◆ The records:
-- ==== Sys2Proof/Machine/Kryrum.lean ====
section
/-! DEFINITION. Kryrum FEC and the codeword sequence of a transmit direction (R597 to R599, R603): the code, the lane slots, and the
packets and control codewords that a port sends. -/

namespace Sys2Proof.Machine

/-! ### GF(2^10) (R597) -/

/-- x · a; the field is generated by x^10 + x^3 + 1, and x is α. -/
def gfDouble (a : Nat) : Nat := if 512 ≤ a then (2 * a) ^^^ 1033 else 2 * a

/-- a · b over the low `n` bits of b. -/
def gfMulN : Nat → Nat → Nat → Nat
  | 0, _, _ => 0
  | n + 1, a, b => gfDouble (gfMulN n a (b / 2)) ^^^ (if b % 2 = 1 then a else 0)

def gfMul (a b : Nat) : Nat := gfMulN 10 a b

/-- α^n · a. -/
def gfShift : Nat → Nat → Nat
  | 0, a => a
  | n + 1, a => gfShift n (gfDouble a)

/-- a^2 · a^4 · … of `n` factors. -/
def gfSquares : Nat → Nat → Nat
  | 0, _ => 1
  | n + 1, a => let q := gfMul a a; gfMul q (gfSquares n q)

/-- 1 / a, which is a^1022. -/
def gfInv (a : Nat) : Nat := gfSquares 9 a

/-! ### Polynomials, the lowest coefficient first -/

def polyAdd : List Nat → List Nat → List Nat
  | [], q => q
  | p, [] => p
  | a :: p, b :: q => (a ^^^ b) :: polyAdd p q

def polyScale (k : Nat) (p : List Nat) : List Nat := p.map (gfMul k)

def polyMul : List Nat → List Nat → List Nat
  | [], _ => []
  | a :: p, q => polyAdd (polyScale a q) (0 :: polyMul p q)

def polyEval (p : List Nat) (x : Nat) : Nat := p.foldr (fun a r => a ^^^ gfMul x r) 0

/-- The formal derivative; in characteristic 2 the odd powers alone count. -/
def polyDeriv : List Nat → List Nat
  | [] => []
  | _ :: p => p.zipIdx.map fun x => if x.2 % 2 = 0 then x.1 else 0

/-! ### RS(136,128) (R597) -/

/-- The generator polynomial, whose roots are α^0 to α^7. -/
def rsGen : List Nat := (List.range 8).foldl (fun g i => polyMul g [gfShift i 1, 1]) [1]

/-- The 128 data symbols of 160 bytes, and the bytes of data symbols: little-endian, ten bits at a time. -/
def rsSymbols (bs : List Byte) : List Nat := (List.range 128).map fun i => leAt bs 0 160 / 2 ^ (10 * i) % 2 ^ 10
def rsBytes (c : List Nat) : List Byte := leBytes 160 ((c.take 128).zipIdx.foldl (fun v x => v + x.1 % 2 ^ 10 * 2 ^ (10 * x.2)) 0)

/-- The eight parity symbols, the highest power first. Symbol 0 is the coefficient of the highest power, x^135 (DESIGN CHOICE, log
entry 71). -/
def rsParity (g : List Nat) (data : List Nat) : List Nat :=
  data.foldl (fun r d =>
    let f := d ^^^ (r.headD 0)
    List.zipWith (fun a b => a ^^^ gfMul f b) (r.drop 1 ++ [0]) ((g.take 8).reverse)) (List.replicate 8 0)

/-- The codeword of 160 data bytes. -/
def rsEncode (bs : List Byte) : List Nat := let d := rsSymbols bs; d ++ rsParity rsGen d

/-- The eight syndromes of a received word, its values at α^0 to α^7. -/
def rsSyndromes (c : List Nat) : List Nat := (List.range 8).map fun i => c.foldl (fun v x => gfMul v (gfShift i 1) ^^^ x) 0

/-- The search for the shortest error locator: the locator and its length, those before its last change of length with the discrepancy
there, and the steps since. -/
structure RsSearch where
  loc  : List Nat
  len  : Nat
  prev : List Nat
  disc : Nat
  gap  : Nat

/-- One syndrome more. -/
def RsSearch.more (x : RsSearch) (syn : List Nat) (n : Nat) : RsSearch :=
  let d := (List.range (x.len + 1)).foldl (fun v i => v ^^^ gfMul (x.loc.getD i 0) (syn.getD (n - i) 0)) 0
  if d = 0 then { x with gap := x.gap + 1 }
  else
    let loc := polyAdd x.loc (polyScale (gfMul d (gfInv x.disc)) (List.replicate x.gap 0 ++ x.prev))
    if 2 * x.len ≤ n then { loc := loc, len := n + 1 - x.len, prev := x.loc, disc := d, gap := 1 }
    else { x with loc := loc, gap := x.gap + 1 }

/-- The error locator of eight syndromes, and how many errors it stands for. -/
def rsLocator (syn : List Nat) : RsSearch :=
  (List.range 8).foldl (fun x n => x.more syn n) { loc := [1], len := 0, prev := [1], disc := 1, gap := 1 }

/-- The inverse locators of the symbols from one on, in order. -/
def rsPlaces : Nat → Nat → List Nat
  | 0, _ => []
  | n + 1, w => w :: rsPlaces n (gfDouble w)

/-- The symbols in error, each with its error value, as a locator and the syndromes give them. -/
def rsErrors (syn loc : List Nat) : List (Nat × Nat) :=
  let om := (polyMul syn loc).take 8
  let dv := polyDeriv loc
  (rsPlaces 136 (gfShift 888 1)).zipIdx.filterMap fun x =>
    if polyEval loc x.1 = 0 then some (x.2, gfMul (gfMul (gfInv x.1) (polyEval om x.1)) (gfInv (polyEval dv x.1))) else none

/-- The codeword within 4 symbols of a received word, with the symbols that were in error; none where there is no such codeword
(R597, R600). -/
def rsDecode (c : List Nat) : Option (List Nat × List Nat) :=
  let syn := rsSyndromes c
  if syn.all (· == 0) then some (c, [])
  else
    let x := rsLocator syn
    let es := rsErrors syn x.loc
    let d := es.foldl (fun (c : List Nat) e => c.set e.1 (c.getD e.1 0 ^^^ e.2)) c
    if x.len ≤ 4 ∧ es.length = x.len ∧ (rsSyndromes d).all (· == 0) then some (d, es.map (·.1)) else none

/-! ### Lane slots (R598) -/

/-- Symbol times of a codeword on each of `n` slots. -/
def slotTimes (n : Nat) : Nat := (136 + n - 1) / n

/-- The symbols of a codeword on each of `n` active slots; symbol times that are left carry zero bits. -/
def onSlots (n : Nat) (c : List Nat) : List (List Nat) :=
  (List.range n).map fun i => (List.range (slotTimes n)).map fun t => c.getD (t * n + i) 0

/-- The codeword that arrived on some slots. -/
def offSlots (lanes : List (List Nat)) : List Nat :=
  (List.range 136).map fun j => (lanes.getD (j % lanes.length) []).getD (j / lanes.length) 0

/-! ### Ports -/

def State.port (s : State) (q : Nat) : Port := Sparse.get Port.fresh s.ports q
def State.setPort (s : State) (q : Nat) (p : Port) : State := { s with ports := Sparse.set Port.fresh s.ports q p }
def State.modPort (s : State) (q : Nat) (f : Port → Port) : State := s.setPort q (f (s.port q))

/-- Lane maps (Table 15.13). -/
def laneReg (rx : Bool) : Reg := if rx then .hthLaneRx else .hthLaneTx
def State.lane (s : State) (q : Nat) (rx : Bool) (hi lo : Nat) : Nat := s.fld (laneReg rx) (q / 4) (q % 4) hi lo
def State.slotWl (s : State) (q : Nat) (rx : Bool) (j : Nat) : Nat := s.lane q rx (4 * j + 3) (4 * j)

/-- The active slots of a direction, in ascending order. -/
def State.slots (s : State) (q : Nat) (rx : Bool) : List Nat := (List.range 8).filter fun j => s.slotWl q rx j != 0xF

/-! ### Control codewords (Table 15.3) -/

/-- A lane-management message. The places of its fields within bytes 11 to 25 are the model's (DESIGN CHOICE, log entry 71). -/
def laneBytes (m : LaneMsg) : List Byte :=
  let bs := match m with
    | .none => []
    | .swapReq rx slot wl b => [1, BitVec.ofNat 8 rx.toNat, BitVec.ofNat 8 slot, BitVec.ofNat 8 wl] ++ leBytes 2 b
    | .swapAck rx slot wl b => [2, BitVec.ofNat 8 rx.toNat, BitVec.ofNat 8 slot, BitVec.ofNat 8 wl] ++ leBytes 2 b
    | .laserOut wl => [3, BitVec.ofNat 8 wl]
    | .retrain => [4]
  slice bs 0 16

/-- The message in bytes 10 to 25. -/
def laneOf (bs : List Byte) : LaneMsg :=
  let rx := leAt bs 1 1 == 1
  match leAt bs 0 1 with
  | 1 => .swapReq rx (leAt bs 2 1) (leAt bs 3 1) (leAt bs 4 2)
  | 2 => .swapAck rx (leAt bs 2 1) (leAt bs 3 1) (leAt bs 4 2)
  | 3 => .laserOut (leAt bs 1 1)
  | 4 => .retrain
  | _ => .none

/-- A muster entry (Table 18.3) and a muster frame (Table 18.2). -/
def entryBytes (e : MusterEntry) : List Byte :=
  leBytes 2 (e.subject % 2 ^ 14) ++ leBytes 1 e.kind ++ leBytes 1 e.ttl ++ leBytes 2 e.reporter ++ leBytes 2 0
def frameBytes (f : MusterFrame) : List Byte :=
  slice (leBytes 4 f.jobTag.toNat ++ leBytes 2 f.fseq.toNat ++ leBytes 1 f.state ++ leBytes 1 f.resv.toNat
    ++ (f.entries.map entryBytes).flatten) 0 64

/-- The muster frame in bytes 28 to 91; none when they are zero. -/
def frameOf (bs : List Byte) : Option MusterFrame :=
  if bs.all (· == 0) then none
  else
    let entry (e : Nat) : MusterEntry :=
      { subject := leAt bs (8 + 8 * e) 2, kind := leAt bs (10 + 8 * e) 1, ttl := leAt bs (11 + 8 * e) 1,
        reporter := leAt bs (12 + 8 * e) 2 }
    some { jobTag := BitVec.ofNat 32 (leAt bs 0 4), fseq := BitVec.ofNat 16 (leAt bs 4 2), state := leAt bs 6 1,
           resv := leAt bs 7 1 != 0 || (List.range 7).any fun e => leAt bs (14 + 8 * e) 2 != 0,
           entries := (List.range 7).map entry }

/-- Bytes 0 to 155 of a control codeword. -/
def controlBody (w : ControlWord) : List Byte :=
  (w.credits.map fun n => BitVec.ofNat 8 (n % 16)) ++ leBytes 2 w.cseq ++ laneBytes w.lane ++ leBytes 2 0
    ++ (match w.muster with | some f => frameBytes f | none => List.replicate 64 0)
    ++ leBytes 2 (w.selfDevice % 2 ^ 14) ++ leBytes 1 (w.selfPort % 64) ++ List.replicate 61 0

/-- A control codeword's data, with its CRC. -/
def controlBytes (w : ControlWord) : List Byte := controlBody w ++ leBytes 4 w.crc.toNat

/-- A control codeword whose CRC holds. -/
def ctlSigned (w : ControlWord) : ControlWord := { w with crc := BitVec.ofNat 32 (crc32c (controlBody w)) }

/-- The control codeword in 160 data bytes. -/
def controlOf (bs : List Byte) : ControlWord :=
  { credits := (List.range 8).map fun i => leAt bs i 1 % 16
    cseq := leAt bs 8 2
    lane := laneOf (slice bs 10 16)
    muster := frameOf (slice bs 28 64)
    selfDevice := leAt bs 92 2 % 2 ^ 14
    selfPort := leAt bs 94 1 % 64
    crc := BitVec.ofNat 32 (leAt bs 156 4) }

/-- The CRC of 160 data bytes matches (Table 15.3). -/
def controlOk (bs : List Byte) : Bool := leAt bs 156 4 == crc32c (slice bs 0 156)

/-! ### The codeword sequence (R599) -/

/-- The credit totals that a control codeword carries (R604). -/
def State.creditTotals (s : State) (q : Nat) : List Nat :=
  (List.range 8).map fun i => Sparse.get 0 s.rtr.freed (q * 8 + i) % 16

/-- The next codeword of a port leaves on its active slots. -/
def State.sendCodeword (s : State) (q : Nat) (data : List Byte) : State :=
  let js := s.slots q false
  let lanes := (onSlots js.length (rsEncode data)).map fun l => l.map fun x => BitVec.ofNat 10 x
  (s.modPort q fun p => { p with txPos := (p.txPos + 1) % 20 }).emit (.codeword q (js.zip lanes))

/-- The control codeword that is due (R603). -/
def State.sendDue (s : State) (q : Nat) (lane : LaneMsg) (muster : Option MusterFrame) : State :=
  let w : ControlWord := { credits := s.creditTotals q, cseq := (s.port q).next, lane := lane, muster := muster,
                           selfDevice := s.device, selfPort := q, crc := 0 }
  (s.modPort q fun p => { p with next := (p.next + 1) % 2 ^ 16 }).sendCodeword q (controlBytes (ctlSigned w))

/-- A codeword of flits leaves: bytes that wait, and zero flits where they are too few (log entry 71). -/
def State.sendFlitWord (s : State) (q : Nat) : State :=
  let bs := (s.port q).txBytes
  let bs := bs ++ List.replicate ((160 - bs.length + 63) / 64 * 64) 0
  (s.modPort q fun p => { p with txBytes := bs.drop 160 }).sendCodeword q (bs.take 160)

/-- Flits leave by a port, each codeword in its turn: the first of every 20 is a control codeword (R599). -/
def State.sendFlits (s : State) (q : Nat) (bs : List Byte) : State :=
  let s := s.modPort q fun p => { p with txBytes := p.txBytes ++ bs }
  (List.range (((s.port q).txBytes.length + 159) / 160)).foldl (fun s _ =>
    (if (s.port q).txPos = 0 then s.sendDue q .none none else s).sendFlitWord q) s

/-- A packet leaves by a port. -/
def State.sendPacket (s : State) (q : Nat) (p : Packet) : State := s.sendFlits q (pktFlits p).flatten

/-- A control codeword leaves a port, at its place in the sequence: the flit codewords before it go first (R599, R603). -/
def State.sendControl (s : State) (q : Nat) (lane : LaneMsg) (muster : Option MusterFrame) : State :=
  ((List.range ((20 - (s.port q).txPos) % 20)).foldl (fun s _ => s.sendFlitWord q) s).sendDue q lane muster

/-! ### Reception -/

/-- The packet in some flits: the header, and LEN bytes of payload. -/
def packetOf (bs : List Byte) : Packet :=
  let w (i : Nat) : Nat := leAt bs (8 * i) 8
  let len := bits (w 0) 21 12
  { dest := bits (w 0) 63 50, src := bits (w 0) 49 36, cls := bits (w 0) 35 34, flag := bit (w 0) 33, ll := bit (w 0) 32,
    op := bits (w 0) 31 26, status := bits (w 0) 25 22, len := len, share := bits (w 0) 11 8, hops := bits (w 0) 7 0,
    jobTag := BitVec.ofNat 32 (bits (w 1) 63 32), seq := BitVec.ofNat 32 (w 1), rsv2 := bits (w 2) 63 50,
    space := bits (w 2) 49 48, offset := bits (w 2) 47 0, ackSeq := BitVec.ofNat 32 (bits (w 3) 63 32),
    epoch := BitVec.ofNat 16 (bits (w 3) 31 16), tag := bits (w 3) 15 0, w4 := BitVec.ofNat 64 (w 4),
    w5 := BitVec.ofNat 64 (w 5), w6 := BitVec.ofNat 64 (w 6), ackV := bit (w 7) 63, esc := bit (w 7) 62,
    rsv7 := bits (w 7) 61 32, crc := BitVec.ofNat 32 (w 7), payload := slice bs 64 len }

/-- What stands first in received flits, each byte with its mark: nothing whole yet, an idle flit, or the bytes of a packet and whether
one of its flits is uncorrectable (R420, R600). The length of a packet whose header is uncorrectable is read as it was received
(log entry 71). -/
inductive FlitsHead where
  | more
  | idle
  | packet (bytes : List Byte) (poisoned : Bool)
deriving DecidableEq, Repr

def flitsHead (bs : List (Byte × Bool)) : FlitsHead :=
  if bs.length < 64 then .more
  else
    let head := (bs.take 64).map (·.1)
    if head.all (· == 0) then .idle
    else
      let n := 64 + (bits (leAt head 0 8) 21 12 + 63) / 64 * 64
      if bs.length < n then .more else .packet ((bs.take n).map (·.1)) ((bs.take n).any (·.2))

/-- The packets in received flits, and the bytes that are left of the one that has come in part. -/
def takeFlits : Nat → List (Byte × Bool) → List (Packet × Bool) × List (Byte × Bool)
  | 0, bs => ([], bs)
  | n + 1, bs =>
    match flitsHead bs with
    | .more => ([], bs)
    | .idle => takeFlits n (bs.drop 64)
    | .packet p bad =>
      let r := takeFlits n (bs.drop p.length)
      ((packetOf p, bad) :: r.1, r.2)

end Sys2Proof.Machine
end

◆ What you should do: Through the line that holds "def gfDouble (a", repeat the material above exactly, starting at its first line.

◆ Written solution:
-- ==== Sys2Proof/Machine/Kryrum.lean ====
section
/-! DEFINITION. Kryrum FEC and the codeword sequence of a transmit direction (R597 to R599, R603): the code, the lane slots, and the
packets and control codewords that a port sends. -/

namespace Sys2Proof.Machine

/-! ### GF(2^10) (R597) -/

/-- x · a; the field is generated by x^10 + x^3 + 1, and x is α. -/
def gfDouble (a : Nat) : Nat := if 512 ≤ a then (2 * a) ^^^ 1033 else 2 * a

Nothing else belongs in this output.